In November 1814, when the civil war between Federales and Unitarians had started, he was named governor of Entre Ríos Province. The following year he took part in the revolution against Supreme Director Carlos María de Alvear, and later he was sent to Santa Fe Province to control the advance of the federalists.
The day after his arrival governor Francisco Candioti died, which gave Viamonte the opportunity to make the province depend again on Buenos Aires. The following year he was expelled in a rising organized by local caudillos Mariano Vera and Estanislao López, and he was sent to be imprisoned at Artigas encampment.
In May 1818 he was a deputy to the Congress of Tucumán, and the following year he was named chief of the expeditionary army of Santa Fe, replacing Juan Ramón Balcarce.

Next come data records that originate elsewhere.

-- ==== Sys2Proof/Tests/Witnesses.lean ====
section
/-! SUPPORT. For every statement with hypotheses, a concrete state and operands that meet them together, clause by
clause, at a boundary where the clause has one. -/

namespace Sys2Proof.Tests

open Sys2Proof.Machine

/-- A machine with key 7 down. -/
def keyed (s : State) : State := { s with keys := State.reset.keys.set 7 true }

/-- A machine with a full stack. -/
def full (s : State) : State := { s with sp := 16 }

/-- Every quirk set. -/
def allQuirks : Quirks := { vfReset := true, memory := true, shifting := true, jumping := true }

/-- A sprite of one row at 0x300, to be drawn with V0 and V1. -/
def drawing : State := ((placed 0xD011).setI 0x300).writeByte 0x300 0xFF

/-! ## Encoding -/

theorem witness_DecodeOfEncodeIsIdentity : (Instr.jpV0 3 0x300).wellFormed = true := by decide
theorem witness_EncodeOfDecodeIsIdentity : decode 0xB300 = .ok (.jpV0 3 0x300) := by decide
theorem witness_DecodeAgreesWithOpcodeTable :
    decode 0xD125 = .ok (.drw 1 2 5) ∧ (∃ r ∈ opcodeTable, r.accepts 0xD125 = true) ∧
      ∀ r ∈ opcodeTable, r.accepts 0x5121 = false := by decide

/-! ## The step -/

theorem witness_StepRuns_notRunning : (State.reset.setRun .paused).run ≠ .running := by decide

/-- The fetch wraps at the top of memory: pc = 0xFFF, the bytes 0x12 there and 0x00 at 0x000 (2.2). -/
theorem witness_StepRuns_wraps : ∃ (s : State) (i : Instr), s.run = .running ∧ s.params.addrPolicy = .wrap12 ∧ s.pc = 0xFFF ∧
    decodeBytes (s.byteAt (s.pc.toNat % 4096)) (s.byteAt ((s.pc.toNat + 1) % 4096)) = .ok i :=
  ⟨(State.reset.writeByte 0xFFF 0x12).setPc 0xFFF, .jp 0x200, by decide⟩

/-- The last pc that Fault admits, 0xFFE. -/
theorem witness_StepRuns_fault : ∃ (s : State) (op : Word), s.run = .running ∧ s.params.addrPolicy = .fault ∧ s.pc.toNat + 1 < 4096 ∧
    decodeBytes (s.byteAt (s.pc.toNat % 4096)) (s.byteAt ((s.pc.toNat + 1) % 4096)) = .error (.unknown op) :=
  ⟨faulting (State.reset.setPc 0xFFE), 0, by decide⟩

theorem witness_FetchOutsideMemory_at_0xFFF : ∃ s : State, s.run = .running ∧ s.params.addrPolicy = .fault ∧
    4096 ≤ s.pc.toNat + 1 ∧ s.pc.toNat = 0xFFF := ⟨faulting (State.reset.setPc 0xFFF), by decide⟩
theorem witness_FetchOutsideMemory_above : ∃ s : State, s.run = .running ∧ s.params.addrPolicy = .fault ∧
    4096 ≤ s.pc.toNat + 1 ∧ s.pc.toNat ≠ 0xFFF := ⟨faulting (State.reset.setPc 0x1000), by decide⟩
theorem witness_UnknownWordIsRecordedPastIt : ∃ (s : State) (op : Word), s.run = .running ∧ s.fetch = .ok op ∧
    decode op = .error (.unknown op) := ⟨placed 0x5121, 0x5121, by decide⟩

theorem witness_StateAfterAnError_fetch : ∃ (s t : State) (e : StepError), step s = .next t ∧ Raised e s t ∧
    s.params.addrPolicy = .fault ∧ 4096 ≤ s.pc.toNat + 1 :=
  ⟨faulting (State.reset.setPc 0xFFF), _, .boundsFault 0x1000, rfl, by decide⟩
theorem witness_StateAfterAnError_later : ∃ (s t : State) (e : StepError), step s = .next t ∧ Raised e s t ∧
    ¬ (s.params.addrPolicy = .fault ∧ 4096 ≤ s.pc.toNat + 1) :=
  ⟨placed 0x00EE, _, .emptyStack, rfl, by decide⟩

Estanislao López immobilized the army directed from Córdoba by Juan Bautista Bustos and captured Viamonte at Rosario, forcing him to sign the armistice of Santo Tomé. He was exiled to Montevideo after the Battle of Cepeda (1820), but he returned a year later in 1821 and was named governor of Buenos Aires Province due to the absence of Martín Rodríguez. After the failed unitarian experiment of Juan Lavalle, he was interim governor in 1829, a post in which he did practically nothing but ensure the ascent to power of Juan Manuel de Rosas.
In 1833, when governor Balcarce was deposed in the Revolution of the Restorers, he returned to the governorship but Rosas forced him to resign in June 1834, a resignation that was not readily accepted as nobody wanted to take the post.

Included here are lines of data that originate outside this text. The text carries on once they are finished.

/-! ### Control and I/O -/

/-- `ign` sets RF to whether its type bits are not zero and writes no other flag (R166). -/
def Obligations.IgnWritesTheResponseFlag : Prop :=
  ∀ (b : BitVec 3) (s : State), ∃ t, exec (.ign b) s = .next t ∧ t.flag .RF = decide (b ≠ 0#3) ∧
    t.ip = s.ip + 1#16 ∧ t.perr = s.perr ∧ KeepsData s t [] [.RF] [] ∧ KeepsHost s t

/-- `mode` with a low nibble of 0 to 3 selects that word length, and floating-point mode if its high nibble is not zero; no
other flag and no data changes. A low nibble of 4 to 15 is refused (R167, U2). -/
def Obligations.ModeSelectsWordLengthAndNumberMode : Prop :=
  ∀ (imm : Byte) (s : State),
    (imm.toNat % 16 ≤ 3 → ∃ t, exec (.mode imm) s = .next t ∧ t.wordSize = 8 * 2 ^ (imm.toNat % 16) ∧
      t.flag .FMF = decide (16 ≤ imm.toNat) ∧ t.ip = s.ip + 2#16 ∧ t.perr = s.perr ∧
      KeepsData s t [.wlb] [.FMF] [] ∧ KeepsHost s t) ∧
    (3 < imm.toNat % 16 → exec (.mode imm) s = .refused .modeWordLength)

/-- `NOP` only advances `ip` by 1; `inth` records its address and advances `ip` by 3 (R211, R212; that `inth` has this
effect rather than a refusal is log entry 8). -/
def Obligations.NopAdvancesAndInthRecordsItsAddress : Prop :=
  ∀ (handler : Word) (s : State), exec .nop s = .next { s with ip := s.ip + 1#16 } ∧
    exec (.inth handler) s = .next { s with ih := some handler, ip := s.ip + 3#16 }

/-- `IOchan` closes the open file, makes its operand's value the channel and sets the position to 0; `seek` sets the
position (R202, R207). -/
def Obligations.IOchanAndSeekSetTheirState : Prop :=
  (∀ (c : Operand) (s : State), NumberOperand 2 c →
    ∃ t, exec (.ioChan c) s = .next t ∧ t.ip = s.ip + BitVec.ofNat 16 (2 + c.payloadSize) ∧ t.perr = s.perr ∧
      KeepsData s t [] [] [] ∧
      KeepsHost { s with openFile := none, chan := s.ioVal c 16, fpos := 0#64 } t) ∧
  (∀ (p : Operand) (s : State), NumberOperand 8 p →
    ∃ t, exec (.seek p) s = .next t ∧ t.ip = s.ip + BitVec.ofNat 16 (2 + p.payloadSize) ∧ t.perr = s.perr ∧
      KeepsData s t [] [] [] ∧ KeepsHost { s with fpos := s.ioVal p 64 } t)

/-- `in` on the console takes the oldest waiting input, or else the host's answer, stores as much of it as fits below the
stop address, and discards the rest; memory from the stop address on and beyond the input is unchanged; with no answer it
never completes (R204, U12, log entry 4). -/
def Obligations.InTakesOneConsoleInput : Prop :=
  ∀ (x y : Operand) (s : State), badSources x y = none → NumberOperand 2 x → NumberOperand 2 y → s.chan = 0#16 →
    (s.ioVal x 16).toNat ≤ (s.ioVal y 16).toNat →
    let takes (input : List Byte) (u : State) : Prop :=
      let n := min ((s.ioVal y 16).toNat - (s.ioVal x 16).toNat) input.length
      ∃ t, exec (.inp x y) s = .next t ∧ t.readBytes (s.ioVal x 16) n = input.take n ∧
        t.ip = s.ip + BitVec.ofNat 16 (Instr.inp x y).len ∧ t.perr = s.perr ∧
        KeepsData s t [] [] [⟨s.ioVal x 16, n⟩] ∧ KeepsHost u t
    (∀ input waiting, s.conIn = input :: waiting → takes input { s with conIn := waiting }) ∧
    (s.conIn = [] → match Config.hostInput s.hostAsked with
      | some input => takes input { s with hostAsked := s.hostAsked + 1 }
      | none => exec (.inp x y) s = .fault .hostGivesNoAnswer)

/-- `in` on a file stores the bytes from the position on, as many as there are and fit, and moves the position past them:
the bytes of the file, if it exists, is open for reading or not yet open, and reaches to the position, else the host's
answer; where the path has no end it never completes (R203, R204, U12, log entries 5 and 6). -/
def Obligations.InReadsAFileFromThePosition : Prop :=
  ∀ (x y : Operand) (s : State), badSources x y = none → NumberOperand 2 x → NumberOperand 2 y → 256 ≤ s.chan.toNat →
    (s.ioVal x 16).toNat ≤ (s.ioVal y 16).toNat →
    (∀ path, s.channelPath = some path →
      OnContents s .reading path (s.channelMode .reading = .reading) (exec (.inp x y) s) fun contents asked =>
        let n := min ((s.ioVal y 16).toNat - (s.ioVal x 16).toNat) (contents.length - s.fpos.toNat)
        ∃ t, exec (.inp x y) s = .next t ∧ t.readBytes (s.ioVal x 16) n = (contents.drop s.fpos.toNat).take n ∧
          t.ip = s.ip + BitVec.ofNat 16 (Instr.inp x y).len ∧ t.perr = s.perr ∧
          KeepsData s t [] [] [⟨s.ioVal x 16, n⟩] ∧
          KeepsHost { s with
            openFile := some ⟨path, s.channelMode .reading⟩, hostAsked := asked
            fpos := s.fpos + BitVec.ofNat 64 n } t) ∧
    (s.channelPath = none → exec (.inp x y) s = .fault .pathNeverEnds)

/-- `out` on the console appends the bytes from the first address up to, not including, the second to the log (R205). -/
def Obligations.OutAppendsToTheConsoleLog : Prop :=
  ∀ (x y : Operand) (s : State), badSources x y = none → NumberOperand 2 x → NumberOperand 2 y → s.chan = 0#16 →
    (s.ioVal x 16).toNat ≤ (s.ioVal y 16).toNat →
    let n := (s.ioVal y 16).toNat - (s.ioVal x 16).toNat
    let sent := (List.range n).map fun i => s.readByte (s.ioVal x 16 + BitVec.ofNat 16 i)
    ∃ t, exec (.out x y) s = .next t ∧ t.ip = s.ip + BitVec.ofNat 16 (Instr.out x y).len ∧ t.perr = s.perr ∧
      KeepsData s t [] [] [] ∧ KeepsHost { s with conLog := s.conLog ++ sent } t

/-- `outs` on the console appends the bytes before the first 0x00 byte, without it, addresses modulo 2^16; where no byte of
memory is 0x00 it never completes, whatever the channel (R206, U4). -/
def Obligations.OutsAppendsAStringToTheConsoleLog : Prop :=
  ∀ (x : Operand) (n : Nat) (s : State), NumberOperand 2 x →
    let a := s.ioVal x 16
    (s.chan = 0#16 → n < 65536 → (∀ i < n, s.readByte (a + BitVec.ofNat 16 i) ≠ 0x00#8) →
      s.readByte (a + BitVec.ofNat 16 n) = 0x00#8 →
      ∃ t, exec (.outs x) s = .next t ∧ t.ip = s.ip + BitVec.ofNat 16 (Instr.outs x).len ∧ t.perr = s.perr ∧
        KeepsData s t [] [] [] ∧
        KeepsHost { s with conLog := s.conLog ++ (List.range n).map fun i => s.readByte (a + BitVec.ofNat 16 i) } t) ∧
    ((∀ b : Word, s.readByte b ≠ 0x00#8) → exec (.outs x) s = .fault .outsNeverCompletes)

/-- `out` and `outs` on a file: it then holds the bytes sent at the position, with the contents it had around them, the
position moves past them, and no other file changes. A file that is open for writing has its own contents; where it is
only now opened for writing, or they do not reach to the position, what it holds is the host's answer; where the path has
no end `out` never completes (R203, R205, R206, U12, log entries 5 and 6). -/
def Obligations.OutputToAFileIsWrittenAtThePosition : Prop :=
  ∀ (path bs : List Byte) (s : State), 256 ≤ s.chan.toNat →
    let sends (answer : StepOutcome) (len : Nat) : Prop :=
      OnContents s .writing path (s.openFile.map (·.mode) = some .writing) answer fun contents asked =>
        ∃ t, answer = .next t ∧ t.ip = s.ip + BitVec.ofNat 16 len ∧ t.perr = s.perr ∧
          fileContents t.files path = some (contents.take s.fpos.toNat ++ bs ++
            contents.drop (s.fpos.toNat + bs.length)) ∧
          (∀ p, p ≠ path → fileContents t.files p = fileContents s.files p) ∧ KeepsData s t [] [] [] ∧
          KeepsHost { s with
            openFile := some ⟨path, s.channelMode .writing⟩, files := t.files, hostAsked := asked
            fpos := s.fpos + BitVec.ofNat 64 bs.length } t
    (∀ x y : Operand, badSources x y = none → NumberOperand 2 x → NumberOperand 2 y →
      (s.ioVal x 16).toNat ≤ (s.ioVal y 16).toNat →
      bs = s.readBytes (s.ioVal x 16) ((s.ioVal y 16).toNat - (s.ioVal x 16).toNat) →
      (s.channelPath = some path → sends (exec (.out x y) s) (Instr.out x y).len) ∧
      (s.channelPath = none → exec (.out x y) s = .fault .pathNeverEnds)) ∧
    (∀ x : Operand, NumberOperand 2 x → s.stringAt (s.ioVal x 16) = some bs → s.channelPath = some path →
      sends (exec (.outs x) s) (Instr.outs x).len)

/-! ### Forms the spec declines to give a meaning -/

/-- The forms of the arithmetic, logic and transfer instructions that stop. With one destination: `flg` or a flag as
destination of arithmetic or logic (U7), else a data-pool operand that runs past the pool (U5), where no SIMD error comes
first (R233); `cmp` and `alloc` with such an operand. `mul` and `div`: a SIMD group (U9); else a flag destination (U7);
else destinations of different widths (U8); else a data-pool operand that runs past the pool (U5); else two different
pool destinations of equal width that overlap (U8). -/
def Obligations.ArithmeticFormsWithNoMeaningAreRefused : Prop :=
  (∀ (d src : Operand) (s : State), badDest d = none → isSimd src = false →
    (isFlagOperand d = true →
      exec (.add d src) s = .refused .flagDestination ∧ exec (.sub d src) s = .refused .flagDestination ∧
      exec (.and d src) s = .refused .flagDestination ∧ exec (.or d src) s = .refused .flagDestination ∧
      exec (.nor d src) s = .refused .flagDestination ∧ exec (.xor d src) s = .refused .flagDestination ∧
      exec (.not d) s = .refused .flagDestination) ∧
    (isFlagOperand d = false → (s.operandFits d && s.operandFits src) = false →
      exec (.add d src) s = .refused .poolOverrun ∧ exec (.sub d src) s = .refused .poolOverrun ∧
      exec (.and d src) s = .refused .poolOverrun ∧ exec (.or d src) s = .refused .poolOverrun ∧
      exec (.nor d src) s = .refused .poolOverrun ∧ exec (.xor d src) s = .refused .poolOverrun) ∧
    (isFlagOperand d = false → s.operandFits d = false → exec (.not d) s = .refused .poolOverrun)) ∧
  (∀ (d src : Operand) (s : State), badMov d src = none → isSimd src = false →
    (s.operandFits d && s.operandFits src) = false → exec (.mov d src) s = .refused .poolOverrun) ∧
  (∀ (x y : Operand) (s : State), badSources x y = none → isSimd x = false → isSimd y = false →
    ((s.operandFits x && s.operandFits y) = false → exec (.cmp x y) s = .refused .poolOverrun) ∧
    (s.operandFits x = false → exec (.alloc x) s = .refused .poolOverrun)) ∧
  (∀ (d1 d2 src : Operand) (s : State), (badDest d1).or (badDest d2) = none →
    let stops (r : Refusal) : Prop := exec (.mul d1 d2 src) s = .refused r ∧ exec (.div d1 d2 src) s = .refused r
    (isSimd d1 = true ∨ isSimd d2 = true ∨ isSimd src = true → stops .mulDivSimd) ∧
    (isSimd d1 = false → isSimd d2 = false → isSimd src = false →
      (isFlagOperand d1 = true ∨ isFlagOperand d2 = true → stops .flagDestination) ∧
      (isFlagOperand d1 = false → isFlagOperand d2 = false →
        (naturalWidth s.wordSize d1 ≠ naturalWidth s.wordSize d2 → stops .destinationWidths) ∧
        (naturalWidth s.wordSize d1 = naturalWidth s.wordSize d2 →
          ((s.operandFits d1 && s.operandFits d2 && s.operandFits src) = false → stops .poolOverrun) ∧
          ((s.operandFits d1 && s.operandFits d2 && s.operandFits src) = true → d1 ≠ d2 →
            (∃ b : Byte, covers s.wordSize d1 b = true ∧ covers s.wordSize d2 b = true) →
            stops .destinationOverlap)))))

Finally in October the legislature reached a compromise and its president Manuel Vicente Maza, was forced to take the governorship. Viamonte was exiled in Montevideo in 1839 for the last time where he died in 1843.
His remains were transported back to Buenos Aires, and were interred in the Louisiana Recoleta Cemetery.
He was a deputy to the General Congress of 1824 and he supported the unitarian constitution of 1826, but later on he changed sides and joined Dorrego"s Federal Party.